The song was popularised decades before, though, by Lead Belly, who appears a few times down the tracklist: there’s The Midnight Special, a 1920s prison song whose train shines a light through the bars, and In The Pines, a sweeter, but no less haunting take on the same song given a new audience by Nirvana as Where Did You Sleep Last Night?, and one of the oldest songs here, dating back to the 1870s.
After the Mermaid Avenue project, setting unfinished Woody Guthrie songs to music by Wilco, and 2013’s Tooth & Nail – produced by Henry – it’s not surprising to hear Bragg steeped in Americana. But despite being American railroad songs, there are themes throughout which make them a natural fit for him.
The heartbreaking The L&N Don’t Stop Here Anymore, played on the staircase at Chicago Union, talks about the closure of the mines which ended the Louisville & Nashville Railroad’s service to a Kentucky coal mining town. Or there’s John Henry and Railroad Bill, one a hero of the labour movement – the man who took on the steam hammer and won – and the other an outlaw seen by some as the Alabama Robin Hood. And for Bragg the romantic, some of whose finest songs are love songs, there’s John Hartford‘s Gentle On My Mind, whose itinerant central figure is echoed in Goebel Reeves‘ Hobo’s Lullaby, Guthrie’s favourite song.

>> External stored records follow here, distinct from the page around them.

-- ==== Sys2Proof/Machine/BankCore.lean ====
section
/-! DEFINITION. Bank words (R546 to R558): who passes the ownership check, what a port of a bank serves in which cycle, the
checks of one word and of a transfer of many, and the accesses the data path itself makes under its own identities. -/

namespace Sys2Proof.Machine

def bankBytes : Nat := 0x40000

/-- Bank space ends here (R546). -/
def State.bankLimit (s : State) : Nat := bankBytes * s.banks.length

/-! ### Ownership (R557) -/

/-- A channel engine that carries the Field's data, in the bank's own island (R15). -/
def State.agentChannel (s : State) (id : Identity) (b : Nat) : Bool :=
  let c := id.toNat
  decide (c < s.member.channels) && c / 8 == b / 16 && s.fieldOfChan c == some (s.bank b).field

/-- Table BNK-3. -/
def State.passesOwner (s : State) (id : Identity) (b : Nat) : Bool :=
  let k := s.bank b
  (k.owner == id && id != idNone) ||
  (k.role == 1 && (s.agentChannel id b || (decide (0x60 ≤ id.toNat) && decide (id.toNat < 0x60 + s.member.ciphers)) || id == idRecovery ||
    (id == idStack && ((s.fieldCfg? k.field).map (·.wide)).getD false))) ||
  ((k.role == 2 || k.role == 3) && (s.agentChannel id b || id == idRecovery))

/-- An identity that is no host's (R558). -/
def isInternal (id : Identity) : Bool := !isHostId id

/-! ### Ports of a bank (R548 to R551) -/

/-- The input a requester has on its port: 8 channel engines on the near port, 42 inputs on the far port in the order R548
names them. -/
def portInput (id : Identity) : Nat :=
  let n := id.toNat
  if n < 0x60 then n % 8
  else if n < 0x80 then n - 0x60
  else if 0x83 ≤ n ∧ n ≤ 0x86 then 32 + (n - 0x83)
  else if n < 0x83 then 36 + (n - 0x80)
  else if n ≤ 0x89 then 39 + (n - 0x87)
  else 0

def isNear (id : Identity) : Bool := decide (id.toNat < 0x60)
def portSize (near : Bool) : Nat := if near then 8 else 42

def BankState.port (k : BankState) (near : Bool) : BankPort := if near then k.near else k.far
def BankState.modPort (k : BankState) (near : Bool) (f : BankPort → BankPort) : BankState :=
  { k with near := if near then f k.near else k.near, far := if near then k.far else f k.far }

/-- The inputs a port serves, first to last, when some present an access in one cycle: each in turn from the rotating pointer
(R548). -/
def serveOrder (size ptr : Nat) (live : List Nat) : List Nat :=
  ((List.range size).map fun k => (ptr + k) % size).filter live.contains

/-- The port serves everything presented with this access: one a cycle, with BUSY to the rest, and the pointer past the last. -/
def BankPort.rotate (q : BankPort) (size : Nat) (live : List Nat) : BankPort :=
  { q with
    busy := satAdd 0xFFFF q.busy (live.length - 1)
    pointer := match (serveOrder size q.pointer live).getLast? with | some i => (i + 1) % size | none => q.pointer }

/-- In a same-word conflict of the two ports (Table BNK-1) the later port gets BUSY, has done nothing, and is the earlier one in
the next conflict for the word (R549, R550). -/
def BankState.conflict (k : BankState) (clash near earlier : Bool) (word : Nat) : BankState :=
  let late := if earlier then !near else near
  let k := k.modPort late fun q => if clash then { q with busy := count 0xFFFF q.busy, ahead := some word } else q
  k.modPort (!late) fun q => if clash ∧ q.ahead = some word then { q with ahead := none } else q

/-- Whether this port is the earlier one of a conflict: the one that last received BUSY for the word, else an open choice. -/
def BankState.earlier (k : BankState) (near : Bool) (word : Nat) (open_ : Bool) : Bool :=
  if (k.port near).ahead = some word then true
  else if (k.port (!near)).ahead = some word then false
  else open_

/-- One word access at its port. Which other inputs present an access in the same cycle, whether the other port meets the same
word, and which is then the earlier is open (log 54). -/
def portServe (s : State) (id : Identity) (b word : Nat) (read : Bool) : State :=
  let near := isNear id
  let size := portSize near
  let (n, s) := s.drawNat
  let (hit, s) := s.drawBool
  let (otherReads, s) := s.drawBool
  let (open_, s) := s.drawBool
  let live := (List.range size).filter fun i => i == portInput id || n.testBit i
  s.modBank b fun k =>
    let k := k.modPort near fun q => q.rotate size live
    k.conflict (hit && !(read && otherReads)) near (k.earlier near word open_) word

/-! ### One word -/

/-- An uncorrectable word or a request with wrong address parity (R554). -/
def bankError (s : State) (id : Identity) (addr : Nat) (parity : Bool) : State :=
  let b := addr / bankBytes
  let w := addr % bankBytes / 8
  let s := s.modBank b fun k => { k with ue := count 0xFFFF k.ue, ueWord := w, ueParity := parity, ueReq := id }
  islandFault s 0x0021 (s.member.bankIsland (b / 16)) id.toNat (w32 b) (w32 w)

/-- A refusal of a bank word: an internal requester's is also BANK_UE with its scope (R558). -/
def refuseWord (s : State) (id : Identity) (addr : Nat) : State :=
  if isInternal id then
    let b := addr / bankBytes
    islandFault s 0x0021 (s.member.bankIsland (b / 16)) id.toNat (w32 b) (w32 (addr % bankBytes / 8))
  else s

/-- How an access to bank words ends. -/
inductive BankEnd where
  | done | denied | uncorrectable | reserved
deriving DecidableEq, Repr

/-- The walls of R26 and the word's checks for one access of at most a word (R553 to R558, R561, R568, R569). A word
found uncorrectable before may read correctly when the fault lay in the read path. -/
def bankCheck (s : State) (id : Identity) (addr : Nat) (k : AccessKind) (bytes : Nat) (parityOk : Bool) : State × BankEnd :=
  let b := addr / bankBytes
  if s.bankLimit ≤ addr then (logRsvd s id addr (k != .read), .reserved)
  else if !s.passesOwner id b then (refuseWord (recordVio s id true addr k true false 0xFFFF bytes) id addr, .denied)
  else
    match s.mpuRefuses id true addr k with
    | some r => (refuseWord (recordVio s id true addr k false false r.index bytes) id addr, .denied)
    | none =>
      let scrubbing := (s.bank b).scrubbing
      let s := portServe s id b (addr % bankBytes / 8) (k == .read)
      let s := if scrubbing then
        let (n, s) := s.drawNat
        s.modBank b fun q => q.modPort (isNear id) fun p => { p with busy := satAdd 0xFFFF p.busy n }
        else s
      if !parityOk then (bankError s id addr true, .uncorrectable)
      else if s.bankBad.contains (addr / 8) ∧ !(k = .write ∧ bytes = 8) then
        let (again, s) := s.drawBool
        if again ∨ k ≠ .read then (bankError s id addr false, .uncorrectable) else (s, .done)
      else (s, .done)

def bankNat (s : State) (addr bytes : Nat) : Nat := leNat (cellRun 0 bytes addr s.bankMem)

def bankStore (s : State) (addr bytes value : Nat) : State := { s with bankMem := putCells 0 addr (leBytes bytes value) s.bankMem }

/-- Every word of a bank zero with a valid check (R561). -/
def zeroBank (s : State) (b : Nat) : State :=
  let lo := bankBytes * b
  { s with bankMem := dropRange lo (lo + bankBytes) s.bankMem, bankBad := s.bankBad.filter fun w => decide (8 * w < lo) || decide (lo + bankBytes ≤ 8 * w) }

/-! ### Transfers of the data path (R17, R18, R547, R558) -/

/-- The parts of an access that region boundaries cut and that regions refuse: first address, length and region (R568 to R570). -/
def State.deniedParts (s : State) (id : Identity) (lo bytes : Nat) (k : AccessKind) : List (Nat × Nat × Nat) :=
  (s.mpu.regions.filter fun r => r.enable && r.space && !r.allows id k && decide (r.base < lo + bytes) && decide (lo ≤ r.last)).map fun r =>
    let a := max lo r.base
    (a, min (lo + bytes) (r.last + 1) - a, r.index)

/-- A transfer of one of the block's own requesters within one bank: ownership, the MPU at each region boundary with a record
for each denied part (R570), the ports, and the words' checks; a whole word written is good again (R554). The answer says
whether all of it was done. -/
def bankTransfer (s : State) (id : Identity) (lo bytes : Nat) (k : AccessKind) : State × Bool :=
  let b := lo / bankBytes
  if !s.passesOwner id b then (refuseWord (recordVio s id true lo k true false 0xFFFF bytes) id lo, false)
  else
    match s.deniedParts id lo bytes k with
    | p :: ps =>
      let s := (p :: ps).foldl (fun (s : State) x => recordVio s id true x.1 k false (x.2.1 != bytes) x.2.2 x.2.1) s
      (refuseWord s id p.1, false)
    | [] =>
      let s := portServe s id b (lo % bankBytes / 8) (k == .read)
      if k = .write then ({ s with bankBad := s.bankBad.filter fun w => decide (8 * w < lo) || decide (lo + bytes ≤ 8 * w) }, true)
      else
        match s.bankBad.find? fun w => decide (lo ≤ 8 * w) && decide (8 * w < lo + bytes) with
        | none => (s, true)
        | some w =>
          let (again, s) := s.drawBool
          if again then (bankError s id (8 * w) false, false) else (s, true)

/-- The banks of a role that serve a Field, in one bank island or in any. -/
def State.banksFor (s : State) (role f : Nat) (island : Option Nat) : List Nat :=
  (List.range s.banks.length).filter fun b => (s.bank b).role == role && (s.bank b).field == f &&
    (match island with | some i => b / 16 == i | none => true)

/-- A transfer of the data path to or from a slot of one of the Field's banks of a role. Which bank and slot is open (R388,
log 16); with no such bank there is nothing to access. -/
def fieldTransfer (s : State) (id : Identity) (role f : Nat) (island : Option Nat) (bytes : Nat) (k : AccessKind) : State × Bool :=
  let banks := s.banksFor role f island
  if banks.isEmpty then (s, true)
  else
    let (n, s) := s.drawNat
    bankTransfer s id (bankBytes * banks.getD (n % banks.length) 0 + bytes * (n / banks.length % (bankBytes / bytes))) bytes k

/-- A staged block with its envelope. -/
def stagedBytes : Nat := 0x1020

/-- Slots of a staging bank. -/
def stageSlots : Nat := 63

/-- The staging slots that hold latent blocks of a Field (R378, R388), and first halves of records not accepted yet (R332). -/
def State.usedStages (s : State) (f : Nat) : List (Nat × Nat) :=
  (s.field f).entries.flatMap (·.stage) ++ (s.fn.tasks.filter fun t => s.fieldOf t.key.plot == some f).flatMap (·.staged)

/-- A free staging slot of a Field in a bank island, or in any: which of them is open (log 16). -/
def freeStagingSlot (s : State) (f : Nat) (island : Option Nat) : Option (Nat × Nat) × State :=
  let used := s.usedStages f
  let free := (s.banksFor 1 f island).flatMap fun b => ((List.range stageSlots).map fun k => (b, k)).filter (!used.contains ·)
  if free.isEmpty then (none, s)
  else
    let (n, s) := s.drawNat
    (free[n % free.length]?, s)

def stageAddr (x : Nat × Nat) : Nat := bankBytes * x.1 + stagedBytes * x.2

/-- What a staging slot holds of a block: ciphertext and envelope (R481). -/
def stageBlock (s : State) (x : Nat × Nat) (bytes : List Byte) : State :=
  { s with bankMem := putCells 0 (stageAddr x) (padTo 0 stagedBytes bytes) s.bankMem }

/-- A requester writes a block to a staging slot. Of a transfer that regions cut, the parts they permit are written and the others
dropped; of one that ownership refuses, nothing is (R557, R570). -/
def writeStage (s : State) (id : Identity) (x : Nat × Nat) (bytes : List Byte) : State × Bool :=
  let lo := stageAddr x
  let kept := (s.deniedParts id lo stagedBytes .write).foldl (fun m p => putCells 0 p.1 (cellRun 0 p.2.1 p.1 s.bankMem) m) (stageBlock s x bytes).bankMem
  let owner := s.passesOwner id (lo / bankBytes)
  let (s, ok) := bankTransfer s id lo stagedBytes .write
  (if owner then { s with bankMem := kept } else s, ok)

/-- A freed staging slot is zeroed before it is used again (R404 step 1). -/
def zeroStage (s : State) (x : Nat × Nat) : State :=
  { s with bankMem := dropRange (stageAddr x) (stageAddr x + stagedBytes) s.bankMem }

/-- A Field manager's access to the map cache of its Field: one segment of 512 entries. -/
def mapTransfer (s : State) (f : Nat) (k : AccessKind) : State × Bool := fieldTransfer s (idFm (f / 4)) 2 f none 0x1000 k

end Sys2Proof.Machine
end

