/-- NEXT: repeats the innermost loop or leaves it after its last iteration. -/
def execNext (ch die : Nat) (s : State) : Host.Outcome State Fault Refusal :=
  .next <| onStep s ch die .next fun s r =>
    match r.loops with
    | [] => stepTo s ch die (r.word + 1) false
    | l :: rest =>
      if l.index + 1 < l.count then
        stepTo (modRun s ch die fun r => { r with loops := { l with index := l.index + 1 } :: rest }) ch die (l.word + 1) false
      else stepTo (modRun s ch die fun r => { r with loops := rest }) ch die (r.word + 1) false

/-- JUMP: continues at TARGET. -/
def execJump (ch die : Nat) (target : Nat) (s : State) : Host.Outcome State Fault Refusal :=
  .next <| onStep s ch die (.jump target) fun s _ => branchTo s ch die target

def ifaceCode : IfaceKind → Nat
  | .sdr => 0 | .nvDdr3 => 1 | .toggle => 2

/-- MODE: the engine's side of the die's interface; the next two steps are an abort window (R496). -/
def execMode (ch die : Nat) (iface : IfaceKind) (tmode : Nat) (last : Bool) (s : State) : Host.Outcome State Fault Refusal :=
  .next <| onStep s ch die (.mode iface tmode last) fun s r =>
    let s := s.modChan ch fun k => { k.modDie die (fun x => { x with iface := ifaceCode iface, tmode := tmode }) with bus := [] }
    stepTo (modRun s ch die fun r => { r with sinceMode := 3 }) ch die (r.word + 1) last

/-- SETV: VALUE into the low or high half of VK. -/
def execSetv (ch die : Nat) (k : Nat) (high : Bool) (value : BitVec 16) (last : Bool) (s : State) : Host.Outcome State Fault Refusal :=
  .next <| onStep s ch die (.setv k high value last) fun s r =>
    let old := (r.v.getD k 0).toNat
    let new := if high then value.toNat * 65536 + old % 65536 else old / 65536 * 65536 + value.toNat
    stepTo (modRun s ch die fun r => { r with v := r.v.set k (w32 new) }) ch die (r.word + 1) last

/-- FAIL: a fault (R491). -/
def execFail (ch die : Nat) (s : State) : Host.Outcome State Fault Refusal :=
  .next <| onStep s ch die .fail fun s _ => seqFault s ch die 2

/-- END: pass, unless the error branch has been entered (R491). -/
def execEnd (ch die : Nat) (s : State) : Host.Outcome State Fault Refusal :=
  .next <| onStep s ch die .end_ fun s r => endOp s ch die (!r.inError)

/-- The time since ENTER exceeds TMO: the channel is fenced with RECIPE_TIMEOUT naming the step that was running (R493). The
clock is paused in a sweep or ZQ slot, and while the operation is suspended. -/
def execRecipeTimeout (ch die : Nat) (s : State) : Host.Outcome State Fault Refusal :=
  .next <|
    match s.runOp ch die with
    | none => s
    | some r => if s.awake ch ∧ r.entered ∧ !r.stopped then recipeFence s ch r.last else s

end Sys2Proof.Machine
end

Always impassioned, an amiable blunt instrument – “in a perfect world, we’d all sing in tune”, according to 1988’s Waiting For The Great Leap Forwards – latterly, Bragg’s voice has deepened, softened perhaps, becoming richer and warmer, with a transatlantic accent here which suits the material but isn’t so pronounced as to sound odd coming from the throat which bellowed A New England.
His companion – despite having released 13 studio albums and produced many more – is a bit of an unknown quantity in the UK. In places here, though, Henry’s superb: a voice with roots firmly in American music history, with the perfect ‘yodel break’ for Hank Williams‘ Lonesome Whistle, recorded in the pair’s sleeping berth, and elsewhere an ideal harmonic foil for Bragg, notably on the Carter Family‘s Railroading On The Great Divide.
Necessarily simple, given the way the album was recorded, the arrangements too – the pair’s guitars locked tightly together, with voices closely intertwined, designed to make as loud and resonant a sound as possible with the most rudimentary of setups – evoke a time when you’d get one take, straight to shellac.
These are songs recorded tens, if not hundreds, of times before, and are by no means definitive versions, but in the attempt to capture something of the historical importance of the railroad, Shine A Light’s songs tell their own story; one which will prove excellent company on any similar expeditions, whether across the plains or the 08.16 to Euston.